WHAT IS REQUIRED
Beneath this line is the data. Output exactly the lines from the line with "[] => (acc.map List.reverse).reverse" to the line with "if byteMask last", both ends included, and nothing more.

TASK INPUT
++++++

-- ==== Sys2Proof/Machine/FabSend.lean ====
section
/-! DEFINITION. Sends to other modules: FAB_SEND, COLL_DISPATCH and COLL_COMBINE (R251, R254, R270 to R276). -/

namespace Sys2Proof.Machine

variable {s₀ : State}

/-! ### Cutting writes into frames (R250, R251, R254) -/

/-- A mask names whole bytes only. -/
def byteMask (m : Granule) : Bool :=
  (List.range 64).all fun b => (m.toNat / 256 ^ b % 256 = 0) || (m.toNat / 256 ^ b % 256 = 255)

/-- The bytes that a mask names, as the byte mask of KIND_WORD. -/
def namedBytes (m : Granule) : Nat :=
  (List.range 64).foldl (fun a b => if m.toNat / 256 ^ b % 256 ≠ 0 then a + 2 ^ b else a) 0

/-- Cut transfers, in order, into runs that one frame carries: consecutive granules within 4 KiB, a masked granule last,
and room for the bit mask of one (R250, R251). Runs are built newest first. -/
def cutRuns : List (List Req) → List Req → List (List Req)
  | acc, [] => (acc.map List.reverse).reverse
  | [], r :: rs => cutRuns [[r]] rs
  | cur :: done, r :: rs =>
    match cur with
    | [] => cutRuns ([r] :: done) rs
    | l :: _ =>
      if r.g = l.g + 1 ∧ l.mask = fullMask ∧ r.g % 64 ≠ 0 ∧ (byteMask r.mask ∨ cur.length < 63) then
        cutRuns ((r :: cur) :: done) rs
      else cutRuns ([r] :: cur :: done) rs

/-- The WRITE frame of a run. -/
def writeFrame (dst me vl gen group : Nat) (ac : Option Nat) (run : List Req) : Frame :=
  let last := (run.getLast?.map Req.mask).getD fullMask
  let data := run.map Req.data
  let first := (run.head?.map Req.g).getD 0
  if byteMask last then mkFrame dst me kindWrite vl gen (64 * first) group ac (namedBytes last) data
  else mkFrame dst me kindWrite vl gen (64 * first) group ac (namedBytes last) (data ++ [last]) true

/-- Give each frame the batch after the last earlier frame that holds one of its granules (R94, R270). -/
def batches : List (List Nat × Nat) → List (List Req) → List Nat
  | _, [] => []
  | seen, run :: rest =>
    let gs := run.map Req.g
    let b := seen.foldl (fun n x => if x.1.any fun g => gs.contains g then max n (x.2 + 1) else n) 0
    b :: batches ((gs, b) :: seen) rest

/-- The frames of a stream of transfers to one module, those of a granule in order. -/
def framesFor (id : Nat) (a : Option Nat) (key dst me vl gen group : Nat) (ac : Option Nat) (rs : List Req) : List Sending :=
  let runs := cutRuns [] rs
  (runs.zip (batches [] runs)).map fun x => ⟨id, a, key, x.2, writeFrame dst me vl gen group ac x.1⟩

/-! ### FAB_SEND (R270) -/

/-- The body and records of FAB_SEND (DEDUCED, log entry 42). -/
def prepFabSend (e : Nat) (w : Descriptor) : Prep s₀ (List Nat) := do
  let g := body w 2 47 36
  let vl := body w 2 35 31
  demand (body w 2 30 30 = 0 && body w 2 18 16 = 0 && body w 2 14 10 = 0 && zeroFrom w 3 && body w 2 28 27 ≠ 3
    && 1 ≤ vl && vl ≤ 16)
  let io ← OptionT.lift get
  let s ← OptionT.lift (doing now)
  permit (s.laneOwner vl = some io.atelier)
  if g ≠ 0 then
    match ← attempt (permitGroup e g) with
    | some k => permit (s.fld COLL_GROUP_ID_VL e k = vl && (s.membersOf e k).contains (body w 2 63 48))
    | none => pure ()
  match ← readTensors [body w 0 63 0, body w 1 63 0] with
  | [(rs, src), (rd, dst)] =>
    demand (pairAllowed src.type dst && src.count = dst.count)
    permitTensor src false
    pure [rs, rd]
  | _ => failure

/-- The tile number of an engine's draws (R270). -/
def collTile (e : Nat) : Nat := 0x40 + e

/-- The generation that a group's frames carry (R250). -/
def State.sendGen (s : State) (e g : Nat) : Nat :=
  match s.groupSlot e g with
  | some k => if g = 0 then 0 else s.genOf e k
  | none => 0

/-- A copy into another module (R98, R99, R270): the transfers that it makes. -/
def sendWork (c : Conv) (src dst : Tensor) : Work s₀ (List Req) := do
  let ms := copyMoves src dst
  let xs ← readStream src (ms.map Move.src)
  putMoves c src dst ms (dst.type.isMx && src.type = dst.type && blockAligned src dst ms) xs
  let io ← get
  modify fun i => { i with stage := [] }
  pure (transfers io.stage.reverse)

/-- FAB_SEND, issued on a collective engine. -/
def actFabSend (id : Nat) : Act s₀ Unit := do
  let s ← now
  match s.slot id with
  | none => pure ()
  | some d =>
    match d.on.bind engNo with
    | none => pure ()
    | some e =>
      let w := d.words
      if d.phase = .issued ∧ opcodeOf w = 0x40 then
        let g := body w 2 47 36
        let conv : Conv := ⟨body w 2 28 27, body w 2 29 29 = 1, body w 2 26 19, collTile e, d⟩
        let rs ← runFor d (collEngine e) (sendWork conv (d.tensor 0) (d.tensor 1))
        postFrames id (framesFor id (some d.atelier) 0 (body w 2 63 48) s.moduleId (body w 2 35 31) (s.sendGen e g) g
          (acOf w 2) rs)
        finish id

/-- FAB_SEND. -/
def execFabSend (id : Nat) (s : State) : Host.Outcome State Fault Refusal := .next (perform s (actFabSend id))

/-! ### Expert dispatch (R271 to R274, R276) -/

/-- An entry of the expert table (R271). -/
structure Expert where
  module : Nat
  base : Nat
  tags : Nat
  capacity : Nat
  pitch : Nat
  ac : Option Nat
  deriving DecidableEq, Repr

/-- Entry `e` of a table read whole. -/
def expertOf (table e : Nat) : Expert :=
  let w (k : Nat) : Nat := table / 2 ^ (256 * e + 64 * k) % 2 ^ 64
  { module := w 0 / 2 ^ 48, base := w 0 % 2 ^ 48, tags := w 1 % 2 ^ 48, capacity := w 2 / 2 ^ 40,
    pitch := w 2 / 2 ^ 24 % 2 ^ 16, ac := if w 2 / 2 ^ 15 % 2 = 1 then some (w 2 % 1024) else none }

/-- The reserved bits of entry `e` of a table are 0 (R271, R192). -/
def expertOk (table e : Nat) : Bool :=
  let w (k : Nat) : Nat := table / 2 ^ (256 * e + 64 * k) % 2 ^ 64
  w 1 / 2 ^ 48 = 0 && w 2 / 2 ^ 16 % 2 ^ 8 = 0 && w 2 / 2 ^ 10 % 2 ^ 5 = 0 && w 3 = 0

/-- The granules of `n` elements of a type, packed from a granule's first byte. -/
def rowGranules (t : ElemType) (n : Nat) : Nat := (n * t.bits + 511) / 512

/-- A type that rows are sent in (R272). -/
def rowType (code : Nat) : Option ElemType :=
  (ElemType.ofCode code).bind fun t => if t.isMx || t = .vote || t = .wx then none else some t

/-- The address of return row a (R272). -/
def retRow (ret a pr : Nat) : Nat := ret + a * pr * 64

/-- A tensor of rank 2. -/
def Tensor.isRows (t : Tensor) : Bool := t.rank = 2

/-- The body, records and table of COLL_DISPATCH (R271, R272) (DEDUCED, log entry 42). -/
def prepDispatch (e : Nat) (w : Descriptor) : Prep s₀ (List Nat) := do
  let n := body w 2 63 48
  demand (body w 3 63 48 = 0 && body w 5 30 27 = 0 && body w 5 15 0 = 0 && 1 ≤ n && n ≤ 4096 && body w 5 53 52 ≠ 3
    && body w 5 42 31 ≠ 0 && body w 2 47 0 % 64 = 0 && body w 3 47 0 % 64 = 0)
  let ret := body w 3 47 0
  demand (body w 5 26 26 = 0 || (match place ret with
    | .stack _ _ => false
    | _ => true))
  demand ((rowType (body w 5 63 59)).isSome && (rowType (body w 5 58 54)).isSome)
  let _ ← attempt (permitGroup e (body w 5 42 31))
  permitCounter ret (if body w 5 26 26 = 1 then some (body w 5 25 16) else none)
  let table ← attempt (readBlock (body w 2 47 0) ((n + 1) / 2))
  demand ((table.map fun t => (List.range n).all (expertOk t)).getD true)
  let withPos : Bool := body w 4 63 0 ≠ 0
  match ← readTensors ([body w 0 63 0, body w 1 63 0] ++ if withPos then [body w 4 63 0] else []) with
  | (rx, x) :: (rr, route) :: rest =>
    let d := x.extent 0
    demand (x.isRows && route.isRows && route.type = .int32 && route.extent 1 = x.extent 1)
    permitTensor x false
    permitTensor route false
    for p in rest do
      demand (p.2.isRows && p.2.type = .int32 && p.2.ext = route.ext)
      permitTensor p.2 true
    match rowType (body w 5 63 59), rowType (body w 5 58 54), table with
    | some dt, some rt, some t =>
      demand (x.type ≠ .wx || dt = .fp32)
      demand ((List.range n).all fun k => rowGranules dt d ≤ (expertOf t k).pitch)
      let rows := route.count * rowGranules rt d
      if rows ≠ 0 then permitBytes ret (ret + 64 * rows - 1)
      pure [rx, rr, (rest.map Prod.fst).headD 0, t]
    | _, _, _ => failure
  | _ => failure

/-- What an assignment resolves to (R273): −1, a fault, a slot of an expert, or a drop. -/
inductive Assigned where
  | nothing | fault | sent (expert slot : Nat) | dropped (expert : Nat)
  deriving DecidableEq, Repr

++++++

SOLUTION TO THIS PROBLEM
  | acc, [] => (acc.map List.reverse).reverse
  | [], r :: rs => cutRuns [[r]] rs
  | cur :: done, r :: rs =>
    match cur with
    | [] => cutRuns ([r] :: done) rs
    | l :: _ =>
      if r.g = l.g + 1 ∧ l.mask = fullMask ∧ r.g % 64 ≠ 0 ∧ (byteMask r.mask ∨ cur.length < 63) then
        cutRuns ((r :: cur) :: done) rs
      else cutRuns ([r] :: cur :: done) rs

/-- The WRITE frame of a run. -/
def writeFrame (dst me vl gen group : Nat) (ac : Option Nat) (run : List Req) : Frame :=
  let last := (run.getLast?.map Req.mask).getD fullMask
  let data := run.map Req.data
  let first := (run.head?.map Req.g).getD 0
  if byteMask last then mkFrame dst me kindWrite vl gen (64 * first) group ac (namedBytes last) data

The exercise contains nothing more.